The entries below hold a line with "asked for only" and a line with "i = .attach". Return those lines and all that lie between them, exactly and only.

[Saved data entries]
====
-- ==== Sys2Proof/Machine/Operands.lean ====
section
/-! DEFINITION. Operand forms: the fields of ARG_CFG (R63), the request TRANSFER_ONE assembles and its validation (R88),
the unit of a leg (R11, R24), the configuration words (R89), the scatter-gather geometry of a leg (R100) and the segment
that holds a byte (R124). -/

namespace Sys2Proof.Machine

/-- bpw = zext(ARG_CFG[4:0]) (R63). -/
def cfgBpw (c : Word) : BitVec 5 := c.setWidth 5

/-- txp = ARG_CFG[8] (R63). -/
def cfgTxp (c : Word) : Bool := c.getLsbD 8

/-- rxp = ARG_CFG[9] (R63). -/
def cfgRxp (c : Word) : Bool := c.getLsbD 9

/-- cpha = ARG_CFG[12] (R63). -/
def cfgCpha (c : Word) : Bool := c.getLsbD 12

/-- cpol = ARG_CFG[13] (R63). -/
def cfgCpol (c : Word) : Bool := c.getLsbD 13

/-- rsv = ARG_CFG & ~0x0000331F, which must be 0 (R63). -/
def cfgRsv (c : Word) : Word := c &&& ~~~0x0000331F#32

/-- The SPI mode number (R64). -/
def spiMode (cpol cpha : Bool) : Word := bit cpol <<< 1 ||| bit cpha

/-- unit(bpw): 1 byte up to 8 bits, else 2 (R11). -/
def unitOf (bpw : BitVec 5) : Nat := if bpw.toNat ≤ 8 then 1 else 2

/-- LEG.unit (R24). -/
def legUnit (l : Leg) : Nat := unitOf l.bpw

/-- The operands TRANSFER_ONE reads, in the order of R63; none when one it reads is Unwritten (R23, R87). An address
that is not read is 0 and meaningless (R24; log 7). -/
def readRequest (a : Args) : Option (Word × Leg) :=
  match a.cfg, a.len, a.speed with
  | some c, some len, some speed =>
    match (if cfgTxp c then a.txAddr else some 0), (if cfgRxp c then a.rxAddr else some 0) with
    | some tx, some rx =>
      some (c, { txp := cfgTxp c, rxp := cfgRxp c, tx := tx, rx := rx, len := len, bpw := cfgBpw c,
                 speed := speed, cpol := cfgCpol c, cpha := cfgCpha c })
    | _, _ => none
  | _, _, _ => none

/-- A present buffer's address is one Validate admits (R88 items 4, 5, 6). -/
def addrValid (p : Params) (l : Leg) (present : Bool) (a : Word) : Bool :=
  !present
    || (!(decide (8 < l.bpw.toNat) && a.toNat % 2 == 1)
        && decide (a.toNat < 2 ^ p.addrW)
        && decide (a.toNat + l.len.toNat ≤ 2 ^ p.addrW))

/-- Validate() answers that the request is well formed (R88, the negation of its items 1 to 6). -/
def requestValid (p : Params) (c : Word) (l : Leg) : Bool :=
  decide (4 ≤ l.bpw.toNat) && decide (l.bpw.toNat ≤ 16)
    && cfgRsv c == 0
    && !(decide (8 < l.bpw.toNat) && l.len.toNat % 2 == 1)
    && addrValid p l l.txp l.tx
    && addrValid p l l.rxp l.rx

/-- The value WriteConfig writes to CPSR: zext32(p[7:0]) (R89). -/
def cpsrWord (p : Nat) : Word := (BitVec.ofNat 8 p).setWidth 32

/-- The value WriteConfig writes to CR0: SCR, CPOL, CPHA, DSS = bpw - 1 (R89). -/
def cr0Word (l : Leg) (s : Nat) : Word :=
  ((BitVec.ofNat 8 s).setWidth 32) <<< 8 ||| bit l.cpol <<< 7 ||| bit l.cpha <<< 6 ||| (l.bpw.setWidth 32 - 1)

/-- The six SSP registers (R36 to R41); iir is IIR when read and ICR when written. -/
inductive SspReg where
  | cr0
  | cr1
  | dr
  | sr
  | cpsr
  | iir
  deriving DecidableEq, Repr

/-- The offset of an SSP register (R46(b)). -/
def sspOffset : SspReg → Nat
  | .cr0 => 0x00
  | .cr1 => 0x04
  | .dr => 0x08
  | .sr => 0x0C
  | .cpsr => 0x10
  | .iir => 0x14

/-- The SSP register at an offset from SSP_BASE; none where R46(b) gives none. -/
def sspRegAt : Nat → Option SspReg
  | 0x00 => some .cr0
  | 0x04 => some .cr1
  | 0x08 => some .dr
  | 0x0C => some .sr
  | 0x10 => some .cpsr
  | 0x14 => some .iir
  | _ => none

/-- The physical address of an offset in the SSP register space (R14, R46(b)). -/
def sspAddr (p : Params) (off : Nat) : Nat := p.sspBase + off

/-- DR_PHYS (R10, R38). -/
def drPhys (p : Params) : Nat := sspAddr p (sspOffset .dr)

/-- The number of segments of a leg: ceil(len / PAGE_SIZE) (R100). -/
def segCount (p : Params) (l : Leg) : Nat := (l.len.toNat + p.pageSize - 1) / p.pageSize

/-- Is the direction's buffer present (R24)? -/
def legPresent (l : Leg) : Dir → Bool
  | .rx => l.rxp
  | .tx => l.txp

/-- The direction's buffer address (R24). -/
def legAddr (l : Leg) : Dir → Nat
  | .rx => l.rx.toNat
  | .tx => l.tx.toNat

/-- Segment i of a leg in one direction (R100). -/
def segmentOf (p : Params) (l : Leg) (d : Dir) (i : Nat) : Seg :=
  let length := min p.pageSize (l.len.toNat - i * p.pageSize)
  if legPresent l d then { kind := .buf, addr := legAddr l d + i * p.pageSize, length := length }
  else { kind := .scratch, addr := 0, length := length }

/-- The whole table of a leg in one direction (R100). -/
def segmentsOf (p : Params) (l : Leg) (d : Dir) : List Seg :=
  (List.range (segCount p l)).map (segmentOf p l d)

/-- T[d]: the sum of the table's segment lengths (R124). -/
def segTotal : List Seg → Nat
  | [] => 0
  | g :: gs => g.length + segTotal gs

/-- The segment that holds a byte of the table, and the offset in it (R124). -/
def segAt : List Seg → Nat → Option (Seg × Nat)
  | [], _ => none
  | g :: gs, n => if n < g.length then some (g, n) else segAt gs (n - g.length)

/-- The transfer direction of a SlaveConfig request (R99, R101). -/
def slaveDirection : Dir → DmaDirection
  | .rx => .devToMem
  | .tx => .memToDev

/-- DSS, CR0 bits [3:0] (R36). -/
def dssOf (p : Ssp) : Nat := (p.cr0.setWidth 4).toNat

/-- A received unit cut to the leg's width: below 2^(CR0[3:0] + 1) (R123). -/
def cutReceived (p : Ssp) (v : FifoUnit) : FifoUnit := BitVec.ofNat 16 (v.toNat % 2 ^ (dssOf p + 1))

end Sys2Proof.Machine
end

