/-- R100, R124: a leg's table has ceil(len / PAGE_SIZE) segments, whose lengths add up to the leg; segment i is at
i·PAGE_SIZE of a present buffer, else the scratch page's start, of length min(PAGE_SIZE, len - i·PAGE_SIZE); and byte n of
the leg lies in segment n / PAGE_SIZE at offset n % PAGE_SIZE. -/
def Obligations.SegmentsCoverTheLeg : Prop :=
  ∀ (p : Params) (l : Leg) (d : Dir), 0 < p.pageSize →
    (segmentsOf p l d).length = (l.len.toNat + p.pageSize - 1) / p.pageSize ∧
    (8 < l.len.toNat → 1 ≤ (segmentsOf p l d).length) ∧
    segTotal (segmentsOf p l d) = l.len.toNat ∧
    (∀ (i : Nat) (g : Seg), (segmentsOf p l d)[i]? = some g →
      g.length = min p.pageSize (l.len.toNat - i * p.pageSize) ∧
      (legPresent l d = true → g.kind = .buf ∧ g.addr = legAddr l d + i * p.pageSize) ∧
      (legPresent l d = false → g.kind = .scratch ∧ g.addr = 0)) ∧
    (∀ n : Nat, n < l.len.toNat →
      ∃ g : Seg, (segmentsOf p l d)[n / p.pageSize]? = some g ∧
        segAt (segmentsOf p l d) n = some (g, n % p.pageSize))

/-- R105: of all instructions' steps only a granted AllocTable makes a table's reallocation count grow, by one, and it is
asked for only when the leg's segment count differs from the table's; ATTACH sets the count to 0 and nothing else changes
it; and a table about to be mapped always holds the leg's segments. -/
def Obligations.TablesReallocateOnNewCount : Prop :=
  ∀ (i : Instr) (s t : State) (d : Dir), exec i s = .next t →
    ((chan t d).reallocs = (chan s d).reallocs + 1 ↔
      i = .transferOne ∧ s.ph = dmaAt (.allocTable d) ∧ s.answer = true) ∧
    ((chan t d).reallocs ≠ (chan s d).reallocs + 1 → (chan t d).reallocs ≠ (chan s d).reallocs →
      i = .attach ∧ (chan t d).reallocs = 0) ∧
    (t.ph = dmaAt (.allocTable d) → t.ph ≠ s.ph →
      s.ph = dmaAt (.slaveConfig d) ∧ segCount s.params s.leg ≠ (chan s d).segs.length) ∧
    (t.ph = dmaAt (.map d) → t.ph ≠ s.ph → (chan t d).segs = segmentsOf s.params s.leg d)

/-! ### Events -/

/-- R108, R109, R110: EVT_IRQ faults outside an active PIO leg, else reads IIR; RORIS leads to the ICR write, IoError and
Aborting with no FIFO access, and any other value to one engine invocation; Finish clears the three enables by a read and a
write, sends one Finalize with MSGST and returns to Idle. (PH after the fault is the model's choice: log 11, log 18.) -/
def Obligations.IrqSteps : Prop :=
  ∀ s : State,
    (Free s → LegOn .pio s → exec .evtIrq s = .next { s with ph := .evtIrq .readIir }) ∧
    (Free s → ¬ LegOn .pio s →
      exec .evtIrq s = .next (raised .spuriousInterrupt { s with ph := .evtIrq .start })) ∧
    (At (.evtIrq .readIir) s → s.ssp.roris = true → s.ssp.cr1.getLsbD 2 = true →
      exec .evtIrq s = .next { s with ph := .evtIrq .writeIcr }) ∧
    (At (.evtIrq .readIir) s → s.ssp.roris = false ∨ s.ssp.cr1.getLsbD 2 = false →
      exec .evtIrq s = .next { s with ph := .evtIrq (.engine .sr) }) ∧
    (At (.evtIrq .writeIcr) s →
      exec .evtIrq s =
        .next { s with
          ssp := { s.ssp with roris := false }, msgSt := .ioError, fsm := .aborting, ph := .evtIrq (.cr1 .read) }) ∧
    (At (.evtIrq (.cr1 .read)) s → exec .evtIrq s = .next { s with ph := .evtIrq (.cr1 (.write s.ssp.cr1)) }) ∧
    (∀ v : Word, At (.evtIrq (.cr1 (.write v))) s →
      exec .evtIrq s =
        .next { s with
          ssp := { s.ssp with cr1 := v &&& 0xFFFFFFF8 }
          finCnt := s.finCnt + 1
          finLog := s.msgSt :: s.finLog
          fsm := .idle
          legMode := .none
          ph := .ready })

/-- R111, R109: an interrupt of an active PIO leg that reads RORIS = 1, with no other agent in between, ends the leg with
IoError, CR1[2:0] = 0, one Finalize(IoError) and FSM = Idle; the queues, the counter, the cursors and memory are kept. -/
def Obligations.OverrunFailsTheMessage : Prop :=
  ∀ (s : State) (bs : List Bool), Free s → LegOn .pio s → s.ssp.roris = true → s.ssp.cr1.getLsbD 2 = true →
    5 ≤ bs.length →
    ∃ a : Bool, blockRun bs .evtIrq s =
      .next { s with
        answer := a
        ssp := { s.ssp with roris := false, cr1 := s.ssp.cr1 &&& 0xFFFFFFF8 }
        msgSt := .ioError
        finCnt := s.finCnt + 1
        finLog := .ioError :: s.finLog
        fsm := .idle
        legMode := .none
        ph := .ready }

/-- R104: EVT_DMA_RX_DONE: the two faults in their order, and the completion of a DMA leg whose transmit side has moved every
byte, from its start to its end and its last step: both tables unmapped, descriptors and callback gone, both cursors at the
length, one Finalize with MSGST, no SSP register written. (That both checks belong to the step that takes the event, and PH
after a fault, are the model's choice: log 11, log 18.) -/
def Obligations.DmaDoneRuns : Prop :=
  ∀ s : State,
    (Free s → ¬ LegOn .dma s →
      exec .evtDmaRxDone s = .next (raised .spuriousDmaCallback { s with ph := .evtDmaRxDone .start })) ∧
    (Free s → LegOn .dma s → s.tx.moved < s.leg.len.toNat →
      exec .evtDmaRxDone s =
        .next (raised .txDmaStillActive { s with pendRx := false, ph := .evtDmaRxDone .start })) ∧
    (∀ bs : List Bool, Free s → LegOn .dma s → s.leg.len.toNat ≤ s.tx.moved → 3 ≤ bs.length →
      ∃ a : Bool, blockRun bs .evtDmaRxDone s =
        .next { s with
          answer := a
          pendRx := false
          rx := { s.rx with mapped := false, desc := .none }
          tx := { s.tx with mapped := false, desc := .none }
          cb := false
          rxc := s.leg.len
          txc := s.leg.len
          finCnt := s.finCnt + 1
          finLog := s.msgSt :: s.finLog
          fsm := .idle
          legMode := .none
          ph := .ready }) ∧
    (At (.evtDmaRxDone .unmapTx) s →
      exec .evtDmaRxDone s =
        .next { s with
          rx := { s.rx with desc := .none }
          tx := { s.tx with mapped := false, desc := .none }
          cb := false
          rxc := s.leg.len
          txc := s.leg.len
          finCnt := s.finCnt + 1
          finLog := s.msgSt :: s.finLog
          fsm := .idle
          legMode := .none
          ph := .ready })

/-! ### Environment agents and the host port -/

/-- R123: a shift takes the head of TXQ and appends one received unit to RXQ, or loses it and sets RORIS_RAW when RXQ is
full; with SSE = 0 or TXQ empty nothing shifts; and the received units are exactly the values below 2^(CR0[3:0] + 1). -/
def Obligations.ShiftMovesOneUnit : Prop :=
  ∀ s : State,
    (∀ v : FifoUnit, s.ssp.cr1.getLsbD 4 = false ∨ s.ssp.txq = [] → perform (.shift v) s = .next s) ∧
    (∀ (v u : FifoUnit) (q : List FifoUnit), s.ssp.cr1.getLsbD 4 = true → s.ssp.txq = u :: q →
      perform (.shift v) s =
        .next { s with
          ssp :=
            if s.ssp.rxq.length < 8 then { s.ssp with txq := q, rxq := s.ssp.rxq ++ [cutReceived s.ssp v] }
            else { s.ssp with txq := q, roris := true } }) ∧
    (∀ x : Nat, (∃ v : FifoUnit, (cutReceived s.ssp v).toNat = x) ↔ x < 2 ^ (s.ssp.cr0.toNat % 16 + 1))

/-- R124, R47: a DMA_TX step appends the unit of the table's byte TXMOVED to TXQ, zero for scratch, and counts its bytes;
it has no step when the channel is not issued, is done, TXQ is full, or the memory refuses a byte; memory is unchanged. -/
def Obligations.DmaTxMovesOneUnit : Prop :=
  ∀ s : State,
    (¬ (s.tx.desc = .issued ∧ s.tx.moved < segTotal s.tx.segs ∧ s.ssp.txq.length < 8) →
      perform .dmaTx s = .next s) ∧
    (∀ (g : Seg) (off : Nat), s.tx.desc = .issued → s.tx.moved < segTotal s.tx.segs → s.ssp.txq.length < 8 →
      segAt s.tx.segs s.tx.moved = some (g, off) →
      (g.kind = .scratch →
        perform .dmaTx s =
          .next { s with
            ssp := { s.ssp with txq := s.ssp.txq ++ [0] }
            tx := { s.tx with moved := s.tx.moved + legUnit s.leg } }) ∧
      (g.kind = .buf → (∀ k < legUnit s.leg, admitted s (g.addr + off + k) = true) →
        ∃ (v : FifoUnit) (n : Nat),
          perform .dmaTx s =
            .next { s with
              ssp := { s.ssp with txq := s.ssp.txq ++ [v] }
              tx := { s.tx with moved := s.tx.moved + legUnit s.leg }
              draws := n } ∧
          (g.addr + off ∉ s.raced → v.extractLsb' 0 8 = Memory.read s.mem (g.addr + off)) ∧
          (legUnit s.leg = 2 → g.addr + off + 1 ∉ s.raced →
            v.extractLsb' 8 8 = Memory.read s.mem (g.addr + off + 1)) ∧
          (legUnit s.leg = 1 → v.extractLsb' 8 8 = 0)) ∧
      (g.kind = .buf → (∃ k < legUnit s.leg, admitted s (g.addr + off + k) = false) → perform .dmaTx s = .next s)) ∧
    (s.tx.moved < segTotal s.tx.segs →
      ∃ (g : Seg) (off : Nat), segAt s.tx.segs s.tx.moved = some (g, off) ∧ g ∈ s.tx.segs ∧ off < g.length)

/-- R124, R33, R47: a DMA_RX step takes the head of RXQ to the table's byte RXMOVED, little-endian, or discards it for
scratch, counts its bytes, and makes the callback pending with the last byte when it is registered; every other byte of
memory is kept and none becomes a draw; it has no step when the channel is not issued, is done, RXQ is empty, or the memory refuses a byte. -/
def Obligations.DmaRxMovesOneUnit : Prop :=
  ∀ s : State,
    (¬ (s.rx.desc = .issued ∧ s.rx.moved < segTotal s.rx.segs ∧ s.ssp.rxq ≠ []) → perform .dmaRx s = .next s) ∧
    (∀ (g : Seg) (off : Nat) (u : FifoUnit) (q : List FifoUnit), s.rx.desc = .issued →
      s.rx.moved < segTotal s.rx.segs → s.ssp.rxq = u :: q → segAt s.rx.segs s.rx.moved = some (g, off) →
      (g.kind = .scratch →
        perform .dmaRx s =
          .next { s with
            ssp := { s.ssp with rxq := q }
            rx := { s.rx with moved := s.rx.moved + legUnit s.leg }
            pendRx := s.pendRx || (decide (s.rx.moved + legUnit s.leg = segTotal s.rx.segs) && s.cb) }) ∧
      (g.kind = .buf → MemInv s → (∀ k < legUnit s.leg, admitted s (g.addr + off + k) = true) →
        ∃ (m : List Host.Cell) (r : List Nat),
          perform .dmaRx s =
            .next { s with
              ssp := { s.ssp with rxq := q }
              rx := { s.rx with moved := s.rx.moved + legUnit s.leg }
              pendRx := s.pendRx || (decide (s.rx.moved + legUnit s.leg = segTotal s.rx.segs) && s.cb)
              mem := m
              unsettled := r } ∧
          (∀ a ∈ r, a ∈ s.unsettled) ∧
          Memory.read m (g.addr + off) = u.extractLsb' 0 8 ∧
          (legUnit s.leg = 2 → Memory.read m (g.addr + off + 1) = u.extractLsb' 8 8) ∧
          (∀ a : Nat, a < g.addr + off ∨ g.addr + off + legUnit s.leg ≤ a →
            Memory.read m a = Memory.read s.mem a)) ∧
      (g.kind = .buf → (∃ k < legUnit s.leg, admitted s (g.addr + off + k) = false) → perform .dmaRx s = .next s))

/-- R43, R71: what a HOST read of every offset answers, with no side effect; a read of CMD, of an offset the map does not
have or of a misaligned one raises IllegalAccess. The value read is kept in the model's own hostData (log 16). -/
def Obligations.HostReads : Prop :=
  ∀ (s : State) (off : Nat),
    let map : List (Nat × Word) :=
      [(0x04, statusValue s), (0x08, s.rxc), (0x0C, s.txc), (0x10, s.args.txAddr.getD 0), (0x14, s.args.rxAddr.getD 0),
       (0x18, s.args.len.getD 0), (0x1C, s.args.cfg.getD 0), (0x20, s.args.speed.getD 0), (0x24, s.divRes),
       (0x28, s.minHz), (0x2C, s.maxHz), (0x30, s.faultCode.setWidth 32), (0x34, s.finCnt), (0x38, sgValue s.rx),
       (0x3C, sgValue s.tx)]
    (∀ v : Word, (off, v) ∈ map → perform (.host (.read off)) s = .next { s with hostData := v }) ∧
    ((∀ v : Word, (off, v) ∉ map) → perform (.host (.read off)) s = .next (raised .illegalAccess s))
====
* [Your response]:
asked for only when the leg's segment count differs from the table's; ATTACH sets the count to 0 and nothing else changes
it; and a table about to be mapped always holds the leg's segments. -/
def Obligations.TablesReallocateOnNewCount : Prop :=
  ∀ (i : Instr) (s t : State) (d : Dir), exec i s = .next t →
    ((chan t d).reallocs = (chan s d).reallocs + 1 ↔
      i = .transferOne ∧ s.ph = dmaAt (.allocTable d) ∧ s.answer = true) ∧
    ((chan t d).reallocs ≠ (chan s d).reallocs + 1 → (chan t d).reallocs ≠ (chan s d).reallocs →
      i = .attach ∧ (chan t d).reallocs = 0) ∧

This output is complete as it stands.